* What the task asks *
The entries that follow include a run beginning at the line with "is what an unlisted" and ending at the line with "j) && Table.risesAbove j r"; restate that run word for word and leave the rest out.

□ □ □ □ □ □ □

-- ==== Sys2Proof/Machine/Table.lean ====
section
/-! DEFINITION. Machine/Table.lean: a sparse table, the one form in which registers, memories and indexed records are held:
pairs of an index and a value, indexes strictly rising, none equal to what an unlisted index reads as. -/
namespace Sys2Proof.Machine

/-- A sparse table of values by index. -/
abbrev Table (α : Type) := List (Nat × α)

/-- The value at index `k`; `d` where the table lists none. -/
def Table.get {α : Type} (d : α) (t : Table α) (k : Nat) : α :=
  match t with
  | [] => d
  | (j, v) :: r => if j = k then v else Table.get d r k

/-- The table with an entry put in its place; nothing is listed at `k` before. -/
def Table.insert {α : Type} (t : Table α) (k : Nat) (v : α) : Table α :=
  match t with
  | [] => [(k, v)]
  | (j, w) :: r => if j < k then (j, w) :: Table.insert r k v else (k, v) :: (j, w) :: r

/-- The table with `v` at index `k`; `d` is what an unlisted index `k` reads as. -/
def Table.set {α : Type} [DecidableEq α] (d : α) (t : Table α) (k : Nat) (v : α) : Table α :=
  if v = d then t.filter fun e => e.1 != k else Table.insert (t.filter fun e => e.1 != k) k v

/-- Every index of the table is above `k`, and indexes rise strictly. -/
def Table.risesAbove {α : Type} : Nat → Table α → Bool
  | _, [] => true
  | k, (j, _) :: r => decide (k < j) && Table.risesAbove j r

/-- Indexes rise strictly. -/
def Table.rises {α : Type} : Table α → Bool
  | [] => true
  | (j, _) :: r => Table.risesAbove j r

/-- The canonical form: indexes rise strictly and no entry equals what its index reads as when unlisted. -/
def Table.wf {α : Type} [DecidableEq α] (d : Nat → α) (t : Table α) : Bool :=
  Table.rises t && t.all fun p => p.2 != d p.1

/-- Write of consecutive indexes from `k`. -/
def Table.setMany {α : Type} [DecidableEq α] (d : α) (t : Table α) (k : Nat) : List α → Table α
  | [] => t
  | v :: vs => Table.setMany d (Table.set d t k v) (k + 1) vs

/-- Read of `n` consecutive indexes from `k`. -/
def Table.getMany {α : Type} (d : α) (t : Table α) (k n : Nat) : List α :=
  (List.range n).map fun i => Table.get d t (k + i)

/-- The table without the entries whose index lies in [lo, lo + n). -/
def Table.clear {α : Type} (t : Table α) (lo n : Nat) : Table α :=
  t.filter fun p => !(decide (lo ≤ p.1) && decide (p.1 < lo + n))

end Sys2Proof.Machine
end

□ □ □ □ □ □ □

* Result *
/-- The table with `v` at index `k`; `d` is what an unlisted index `k` reads as. -/
def Table.set {α : Type} [DecidableEq α] (d : α) (t : Table α) (k : Nat) (v : α) : Table α :=
  if v = d then t.filter fun e => e.1 != k else Table.insert (t.filter fun e => e.1 != k) k v

/-- Every index of the table is above `k`, and indexes rise strictly. -/
def Table.risesAbove {α : Type} : Nat → Table α → Bool
  | _, [] => true
  | k, (j, _) :: r => decide (k < j) && Table.risesAbove j r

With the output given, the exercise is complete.